[energy] Conservation in the Home
In the US, 22% of energy is consumed by the residential sector, and another 18% by commercial buildings. This is also the area where most of us have direct experience of what goes on. I'll start with what I know best, and write what little I've managed to learn about the other sectors later.
Nationally, almost half of energy consumption in the home is for space heating. You can see from the chart that electrical appliances and hot water follow. Since neither pika nor my apartment uses much air conditioning, I'm going to put that off until I write about commercial buildings. pika roughly follows the national pattern. Per capita (assuming 30 residents, a number which goes up and down), we're looking at 9.3 GJ/year on heating, 6.7 GJ/year on electricity, and 5.9 on hot water.1 If you read the little numbers on the chart, you can work out that pikans use about as much hot water as national average (we do shower), but rather less on heating and electricity (more people in the same space).
Which is all very well, except that we're interested in carbon, not energy. So we need figures on the carbon content of our two forms of energy. This is easy for natural gas; the value is simply 50.6 grams CO2 per MJ. An equivalent number for electricity requires knowing something about the portfolio of fuels used to generate electricity in Massachusetts, and typical plant efficiencies.2,3 The value comes to about 600 grams CO2 per kWh, or 167 g/MJ. Converting thermal energy to electricity is limited by entropy, and real processes don't come close to theoretical efficiency. So don't heat things with electricity, and prefer high-entropy energy when it will do the job.
The upshot of all this is that while most of the energy consumed in the home goes to space heat, most of the carbon goes to electric devices. I've got some cheap current sensors from digikey, and tomorrow another pikan and I are going to try to assemble a logging meter to measure where all that electricity is going. Preliminary guesses include lights in public areas that are always on, refrigerators, the sterilizer (yes, electric heat), and the old desktop machines in the athena cluster. We'll be looking at installing timers or motion detectors to control lights and sterilizer. Newer refrigerators are dramatically more efficient than those sold 10 or 20 years ago, and continue to improve, mostly under regulatory pressure. I suspect pika both has more public computers than are used, and can save energy by configuring better power-save and shutdown behavior. I'll write more about this when we have data, and a plan.

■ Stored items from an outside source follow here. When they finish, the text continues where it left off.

/-- The record of a queue is shown word by word (Table 10.12). -/
theorem State.qRead_shows (h : s.Inv) (fn : Fn) (q : Nat) (hm : s.qMine fn.val q = true) :
    let t := s.qRead fn.val q
    (∀ i, i < 4 → t.reg (schReg fn.val (8 * i)) = BitVec.ofNat 64 ((s.queue q).f (8 * i) 8)) ∧
      t.reg (schReg fn.val 0x28) = 0x10000 ∧ s.RegsBut t ([0, 8, 0x10, 0x18, 0x28].map (schReg fn.val)) ∧ t = { s with regs := t.regs } := by
  let w (i : Nat) : W64 := BitVec.ofNat 64 ((s.queue q).f (8 * i) 8)
  have heq : s.qRead fn.val q = ((((s.setReg (schReg fn.val 0) (w 0)).setReg (schReg fn.val 8) (w 1)).setReg (schReg fn.val 16) (w 2)).setReg
      (schReg fn.val 24) (w 3)).setReg (schReg fn.val 0x28) 0x10000 := by
    unfold State.qRead
    rw [hm]
    rfl
  have h0 := State.setReg_inv h (schReg fn.val 0) (w 0)
  have h1 := State.setReg_inv h0 (schReg fn.val 8) (w 1)
  have h2 := State.setReg_inv h1 (schReg fn.val 16) (w 2)
  have h3 := State.setReg_inv h2 (schReg fn.val 24) (w 3)
  dsimp only
  rw [heq]
  refine ⟨fun i hi => ?_, State.reg_setReg_self h3 .., fun a ha => ?_, rfl⟩
  · rw [State.reg_setReg h3, State.reg_setReg h2, State.reg_setReg h1, State.reg_setReg h0, State.reg_setReg h]
    simp only [schReg_inj]
    interval_cases i <;> simp [w]
  · simp only [List.map_cons, List.map_nil, List.mem_cons, List.not_mem_nil, or_false, not_or] at ha
    obtain ⟨ha0, ha1, ha2, ha3, ha4⟩ := ha
    rw [State.reg_setReg_ne h3 ha4, State.reg_setReg_ne h2 ha3, State.reg_setReg_ne h1 ha2, State.reg_setReg_ne h0 ha1, State.reg_setReg_ne h ha0]

/-- A doorbell write that its checks refuse (R340). -/
theorem State.doorbell_refused (h : s.Inv) (fn : Fn) (q : Nat) {tail : W32} (hc : (s.queue q).doorCode fn.val tail = some code) :
    let t := s.doorbell fn.val q tail
    t.queue q = { s.queue q with lastCode := code } ∧ s.QueuesBut t q ∧ t.entry 0x3400 0x15 = (s.entry 0x3400 0x15 + 1) % 2 ^ 64 ∧
      t.log.head?.map (·.code) = some code := by
  have hq := State.setQueue_inv h q { s.queue q with lastCode := code }
  have hi := State.countEntry_inv hq 0x3400 0x15 1
  obtain ⟨hl, hh, -⟩ := State.schRefusal hi (Queue.doorCode_family hc) fn.val 3 q tail.toNat
  unfold State.doorbell
  dsimp only
  rw [hc]
  dsimp only
  refine ⟨?_, fun p hp => ?_, ?_, by rw [hh]; rfl⟩
  · rw [hl.queue]
    exact (State.queue_setQueue h ..).trans (if_pos rfl)
  · rw [hl.queue]
    exact (State.queue_setQueue h ..).trans (if_neg hp)
  · rw [hl.entries _ _ (by decide), State.entry_countEntry hq, if_pos rfl]
    rfl

/-- A tail inside the ring is taken. -/
theorem State.doorbell_taken {k q : Nat} {tail : W32} (hc : (s.queue q).doorCode k tail = none) :
    s.doorbell k q tail = s.setQueue q { s.queue q with tail := tail } := by
  unfold State.doorbell
  dsimp only
  rw [hc]

/-- Settles O37: a refusal shows and logs its code over queues that stand; a command that is taken writes its own queue and its function's
registers. -/
theorem queueCommands : Obligations.QueueCommands := by
  unfold Obligations.QueueCommands
  intro s0 fn q h0 hs s x refused
  have h : s.Inv := State.received_inv h0 4
  have hrefuse {c : Instr} {u : State} {code : W16} (hu : u.Inv) (hq : ∀ p, u.queue p = s.queue p) (he : u.entry 0x6000 1 = s.entry 0x6000 1)
      (hc : code.toNat / 256 = 7) (hx : exec c s0 = .next (u.qResult fn.val q.val code)) : refused c u code := by
    obtain ⟨hqs, hreg, hlog⟩ := State.qResult_refused hu fn q.val hc
    exact ⟨_, hx, rfl, (hqs _).trans (hq _), fun p _ => (hqs p).trans (hq p), hreg, by rw [hlog, he]⟩
  have hbind (now : Nat) : exec (.bind fn q now) s0 = .next ((s.timeIs now).qBind fn.val q.val) := execBind_serving hs now
  have hunbind : exec (.unbind fn q) s0 = .next (s.qUnbind fn.val q.val) := execUnbind_serving hs
  have hread : exec (.queueRead fn q) s0 = .next (s.qRead fn.val q.val) := execQueueRead_serving hs
  have hdoor (tail : W32) : exec (.doorbellWrite fn q tail) s0 = .next (s.doorbell fn.val q.val tail) := execDoorbellWrite_serving hs tail
  clear_value s
  refine ⟨fun now => ?_, fun hm => ⟨?_, ?_⟩, fun hm => ⟨fun hst => ?_, fun hst => ?_, ?_⟩, fun tail => ⟨fun hc => ?_, fun code hc => ?_⟩⟩
  · have hu : (s.timeIs now).Inv := State.timeIs_inv h now
    refine ⟨fun hx => hrefuse hu (fun _ => rfl) rfl (by decide) ?_, fun code hx hc => hrefuse hu (fun _ => rfl) rfl (State.bindCode_family hc) ?_,
      fun hx hc => ⟨fun hown => ?_, fun hlead hown => ?_⟩⟩
    · exact (hbind now).trans (congrArg Host.Outcome.next (State.qBind_bound (s := s.timeIs now) hx))
    · exact (hbind now).trans (congrArg Host.Outcome.next (State.qBind_rejected (s := s.timeIs now) hx hc))
    · have ht := State.qBind_taken (s := s.timeIs now) (q := q.val) hx hc rfl fun ho => hown.elim (fun hl => hl ho.1) ho.2
      obtain ⟨hq, hqs, hreg, hregs, hrest⟩ := State.setQueue_done hu fn q.val (x.rebound (s.qRec fn.val))
      exact ⟨_, (hbind now).trans (congrArg Host.Outcome.next ht), hq, hqs, hreg, hregs, hrest⟩
    · have ht := State.qBind_opens (s := s.timeIs now) (q := q.val) hx hc rfl ⟨hlead, hown⟩
      obtain ⟨hq, hqs, hreg, hregs⟩ := State.setQueue_opens hu fn q.val (y := x.rebound (s.qRec fn.val)) rfl rfl
      exact ⟨_, (hbind now).trans (congrArg Host.Outcome.next ht), hq, hqs, hreg, hregs⟩
  · exact hrefuse h (fun _ => rfl) rfl (by decide) (hunbind.trans (congrArg Host.Outcome.next (State.qUnbind_stranger hm)))
  · exact hrefuse h (fun _ => rfl) rfl (by decide) (hread.trans (congrArg Host.Outcome.next (State.qRead_stranger hm)))
  · exact hrefuse h (fun _ => rfl) rfl (by decide) (hunbind.trans (congrArg Host.Outcome.next (State.qUnbind_busy hm hst)))
  · exact ⟨_, hunbind.trans (congrArg Host.Outcome.next (State.qUnbind_vacant hm hst)), State.setQueue_done h fn q.val _⟩
  · exact ⟨_, hread, State.qRead_shows h fn q.val hm⟩
  · refine ⟨_, (hdoor tail).trans (congrArg Host.Outcome.next (State.doorbell_taken hc)), (State.queue_setQueue h ..).trans (if_pos rfl),
      fun p hp => (State.queue_setQueue h ..).trans (if_neg hp), rfl⟩
  · exact ⟨_, hdoor tail, State.doorbell_refused h fn q.val hc⟩

end Sys2Proof.Machine
end

section
/-! PROOF. DESC_FETCH and the descriptors that arrive (R341 to R344, R480). -/

namespace Sys2Proof.Machine

variable {s t u : State} {q : QueueId} {d : Fetched} {now : Nat}

/-! ### The fetch -/

/-- What is no read leaves alone, whatever tags are free. -/
theorem State.serveWaits_posted {o : Out} (wb : WriteBack) (hr : o.reads = none) (hk : s.canIssue o.fnOf = true)
    (hl : s.leave o.fnOf o = some t) : s.serveWaits [] [] false [⟨o, wb⟩] =
      { t.takeOff o.fnOf o with hp := { (t.takeOff o.fnOf o).hp with waits := [] } } := by
  rw [State.serveWaits]
  dsimp only
  rw [hk, hr, hl]
  rfl

/-- A posted write leaves at once where nothing waits and no translation is used (R505, R508). -/
theorem State.issue_write (hw : s.hp.waits = []) {k : Nat} (hk : s.canIssue k = true) (hm : s.atsMode k = 0) (addr : W64) (bs : List Byte)
    (wb : WriteBack) : s.issue (.write k false addr bs) wb = { s with out := s.out ++ [.write k false addr bs] } := by
  let o : Out := .write k false addr bs
  let u : State := { s with hp := { s.hp with waits := [⟨o, wb⟩] } }
  have hu : s.issue o wb = u.serveWaits [] [] false [⟨o, wb⟩] := by
    unfold State.issue
    rw [hw]
    rfl
  rw [hu, State.serveWaits_posted (s := u) (o := o) (t := u.send o) wb rfl hk (if_pos hm)]
  change ({ s with hp := { s.hp with waits := [] }, out := s.out ++ [o] } : State) = _
  rw [← hw]

theorem State.mayFetch_canIssue {p : Nat} (h : s.mayFetch p = true) : s.canIssue (s.queue p).fn = true := by
  unfold State.mayFetch at h
  simp only [Bool.and_eq_true] at h
  exact h.1.2

/-- Address of the descriptor at HEAD (R341). -/
def Queue.headAddr (x : Queue) : W64 := BitVec.ofNat 64 (x.f 0 8 + 128 * (x.head.toNat % x.ring))

/-- The read of the descriptor at HEAD is asked for, and HEAD advances. -/
def State.askDesc (s : State) (q : QueueId) : State :=
  (s.issue (.read (s.queue q.val).fn false (s.queue q.val).headAddr 128 (.desc q)) .no).setQueue q.val
    { s.queue q.val with head := (s.queue q.val).head + 1, fetching := true }

theorem descFetch_idle (hm : s.mayFetch q.val = false) : exec (.descFetch q) s = .next s := by
  change execDescFetch q s = _
  simp only [execDescFetch, hm, Bool.not_false, if_true]

theorem descFetch_wakes (hm : s.mayFetch q.val = true) (hp : 2 ≤ s.power ∨ s.tth.nap ≠ 0) : exec (.descFetch q) s = .next s.wakeUp := by
  have hc : (decide (2 ≤ s.power) || decide (s.tth.nap ≠ 0)) = true := by simpa using hp
  change execDescFetch q s = _
  simp only [execDescFetch, hm, Bool.not_true, Bool.false_eq_true, if_false, hc, if_true]

theorem descFetch_asks (hm : s.mayFetch q.val = true) (hp : s.power < 2) (hn : s.tth.nap = 0) : exec (.descFetch q) s =
    .next (if (s.queue q.val).f 8 8 = 0 then s.askDesc q else (s.askDesc q).hostWrite (s.queue q.val).fn
      (BitVec.ofNat 64 ((s.queue q.val).f 8 8)) (bytesLE 8 ((s.queue q.val).head + 1).toNat) (.queue q.val)) := by
  have hc : (decide (2 ≤ s.power) || decide (s.tth.nap ≠ 0)) = false := by simp [hn, hp]
  change execDescFetch q s = _
  simp only [execDescFetch, hm, Bool.not_true, Bool.false_eq_true, if_false, hc]
  rfl

theorem State.askDesc_asks (h : s.Inv) (q : QueueId) : let t := s.askDesc q
    t.Inv ∧ t.queue q.val = { s.queue q.val with head := (s.queue q.val).head + 1, fetching := true } ∧ s.QueuesBut t q.val ∧
      t = { s with sch := { s.sch with queues := t.sch.queues }, out := t.out, hp := t.hp } := by
  have hm := State.PortMoves.issue s (.read (s.queue q.val).fn false (s.queue q.val).headAddr 128 (.desc q)) .no
  have hqs (p : Nat) := hm.read (f := fun u => u.queue p) fun _ _ _ => rfl
  unfold State.askDesc
  generalize s.issue _ .no = u at hm hqs ⊢
  refine ⟨State.setQueue_inv (hm.inv h) .., (State.queue_setQueue (hm.inv h) ..).trans (if_pos rfl), fun p hp => ?_, ?_⟩
  · exact (State.queue_setQueue (hm.inv h) ..).trans ((if_neg hp).trans (hqs p))
  · rw [hm.rest]
    rfl

/-- HEAD is written back where the queue asks for it (R341). -/
def State.fetchDesc (s : State) (q : QueueId) : State :=
  if (s.queue q.val).f 8 8 = 0 then s.askDesc q else (s.askDesc q).hostWrite (s.queue q.val).fn
    (BitVec.ofNat 64 ((s.queue q.val).f 8 8)) (bytesLE 8 ((s.queue q.val).head + 1).toNat) (.queue q.val)

theorem State.fetchDesc_moves (s : State) (q : QueueId) : (s.askDesc q).PortMoves (s.fetchDesc q) := by
  unfold State.fetchDesc
  split
  · exact .refl _
  · exact .issue ..
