-- ==== Sys2Proof/Syntax.lean ====
section
/-! DEFINITION. The steps of the part: one constructor per row of spec/opcode_table.json. -/

namespace Sys2Proof

/-- The carrier a command packet comes by (R51, R65, R83): the PCIe command ring, SPI, an in-band frame with its port, source
address and 802.1Q tag, the start script, as its command of an index (R630), or the twin link of a redundant pair (R463). -/
inductive Via where
  | pcie
  | spi
  | inband (port sa : Nat) (tci : Option Nat)
  | script (index : Nat)
  | twin
deriving DecidableEq, Repr

/-- A command packet as it arrives, its opcode given by the row (R51, R52). LEN is the number of parameter words. -/
structure Pkt where
  via : Via := .pcie
  tag : Nat := 0
  seq : Nat := 0
  destId : Nat := 0x3FFFF
  srcId : Nat := 0x3FFFF
  auth : Bool := false
  relay : Bool := false
  more : Bool := false
  /-- Reserved bits of header words 2 and 3, which the tag covers. -/
  rsv2 : Nat := 0
  rsv3 : Nat := 0
  words : List Word := []
  /-- The 128-bit authentication tag, when `auth`. -/
  mac : Nat := 0
deriving DecidableEq, Repr

/-- A raw stamp as a capture cell measures it (R250): how many ticks before the present one it was taken, the word-edge phase in ps, the
bit position, the receive unit interval in units of 2^-64 ns, the lane, a lane lead in units of its UI (R254), and whether the lane's
phase measurement is unavailable (R257). -/
structure Raw where
  ago : Nat := 0
  phi : Nat := 0
  bitPos : Nat := 0
  ui : Nat := 0
  lane : Nat := 0
  lead : Nat := 0
  coarse : Bool := false
deriving DecidableEq, Repr

/-- The TAP instructions of R457 and R573, and any other code. -/
inductive Jtag where
  | idcode | bypass | sample | extest | clamp | highz | extestPulse | extestTrain | scanAccess | other
deriving DecidableEq, Repr

/-- What a calibration step measured (R509, R510, R515): the sum of the 64 values of m (of m_ret for the trace), h, their standard
deviation and the loop time L, all in fs; the die temperature in 1/16 degree C; the receive CDR's or CALREF_CLK's frequency offset in
0.01 ppm; for the trace, a missing edge and by how many ns successive CALREF_PPS edges lie off 1 s. -/
structure CalMeas where
  sum : Int := 0
  h : Int := 0
  sd : Nat := 0
  loop : Int := 0
  temp : Int := 400
  off : Int := 0
  noRef : Bool := false
  ppsOff : Nat := 0
deriving DecidableEq, Repr

/-- What a start measures (R554, R625, R640): its times in us, the die temperature at root lock in 1/16 degree C, and the verdict of each
segment of a full start test (true: failed). -/
structure StartMeas where
  lockUs : Nat := 3800
  testUs : Nat := 0
  startUs : Nat := 0
  temp : Int := 400
  fails : List Bool := []
deriving DecidableEq, Repr

/-- Errors of one row of an eye scan (R124): of the coarse pass at the 65 phases from -32 to +32, and of the fine pass on each side, from its
outermost point inward. -/
structure EyeErr where
  coarse : List Nat := []
  left : List Nat := []
  right : List Nat := []
deriving DecidableEq, Repr

/-- What a receiver saw of its pair's polarity (R101): the training frame marker as a word, the /I2/ sets in order (true: the inverted form), or
how many of the first 64 blocks are valid only after inversion. -/
inductive Pol where
  | marker (w : Nat)
  | idles (sets : List Bool)
  | blocks (n : Nat)
deriving DecidableEq, Repr

/-- What the part has measured of one reference by an evaluation (R353, R355): the mean of its frequency over the last 16 s in units of 10^-12,
which a packet reference has from its own samples instead, and an edge of a PPS input since the evaluation before, as ticks ago and eighths
of a ps into its tick. -/
structure RefMeas where
  ref : Nat
  freq : Int := 0
  edge : Option (Nat × Nat) := none
deriving DecidableEq, Repr

/-- Why a reference's check is made (R356): the time in ps since its last edge, how far in ps three consecutive PPS edges lay from the times
the edges before predict, its FREQ_OFF in units of 10^-12, or what the state shows of its lane or its session. -/
inductive RefWhy where
  | gap (ps : Nat)
  | strays (ps : List Int)
  | freq (f : Int)
  | state
deriving DecidableEq, Repr
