-- ==== Sys2Proof/Config.lean ====
section
/-! DEFINITION. What the spec leaves open: free values, each an opaque constant with no body, so that no proof can see what it is.
A value of a fresh kind each time is one of them applied to the counter `free` of the state. -/

namespace Sys2Proof

/-- A value the spec does not state, one for each number drawn (notes/assumptions/2.md). -/
opaque Config.freeNat : Nat → Nat

/-- A signed value the spec does not state, one for each number drawn. -/
opaque Config.freeInt : Nat → Int

/-- The hash of a forwarding-database way: way, MAC and FID (R182: fixed in hardware, not given). -/
opaque Config.fdbHash : Nat → Nat → Nat → Nat

/-- The hash of a stream-table way: way and DA (R187). -/
opaque Config.streamHash : Nat → Nat → Nat

/-- The factory default delay, in ps, of a calibrated item without a stored value: item and rate (R518: not given). -/
opaque Config.palDefault : Nat → Nat → Int

/-- The factory value F of generation 1, in ps: item and rate (R511, R515: not given). -/
opaque Config.palFactory : Nat → Nat → Int

end Sys2Proof
end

I'm going to save space heat for another post, so that just leaves hot water. We're installing some meters at pika for that also, mostly to answer how much hot water we use washing dishes. The steps for saving water in showers are pretty obvious. Low flow shower heads are pretty much the norm; that typically means 2.5 gallons per minute. I'll eventually get around to trying out one of the newer models in the 1--1.2 GPM range.. Turning off the water while lathering up helps; some of these shower heads provide a valve for the purpose.* So conservation cuts water use by half or more, and then we turn to fuel substitution. pika is planning to install a system of evacuated tube collectors, and we expect that pika can provide 70% of current demand year round with less than 1 m2 of collector per person.
A southerly surface receives about 15 MJ/day/m2 of solar energy on a clear day even in winter. Evacuated tube collectors, heating water to 50C, can capture around 9 MJ/day/m2, before losses in other system components. A pump will circulate antifreeze through rooftop collectors, then to a heat exchanger in the basement, where hot water is stored until needed. The collectors are manifolds in which the stream of antifreeze meets a set of heat pipes. Within these heat pipes, a working fluid is vaporized by heat from the pipe walls, rises until it comes into thermal contact with the antifreeze, and then condenses and falls back down the pipe. The pipe walls are joined to a fin which is the actual absorber surface, and which is treated to have high absorptivity in the solar spectrum, and low emissivity in the long infrared. This assembly of heat pipe and absorber is surrounded by the evacuated tubes which give the system its name---two concentric glass cylinders, closed at either end, with perhaps a tenth of an atmosphere of pressure between them. On a sunny day, output temperatures can easily exceed 100C, although if you want steam, there are probably better ways to do that.
*edit: Apparently low-flow showerheads are universally despised. I'm pretty sure that the best and worst showers I've used were all rated at the same nominal flow rate, but now I'm curious. I'm plotting further experiments.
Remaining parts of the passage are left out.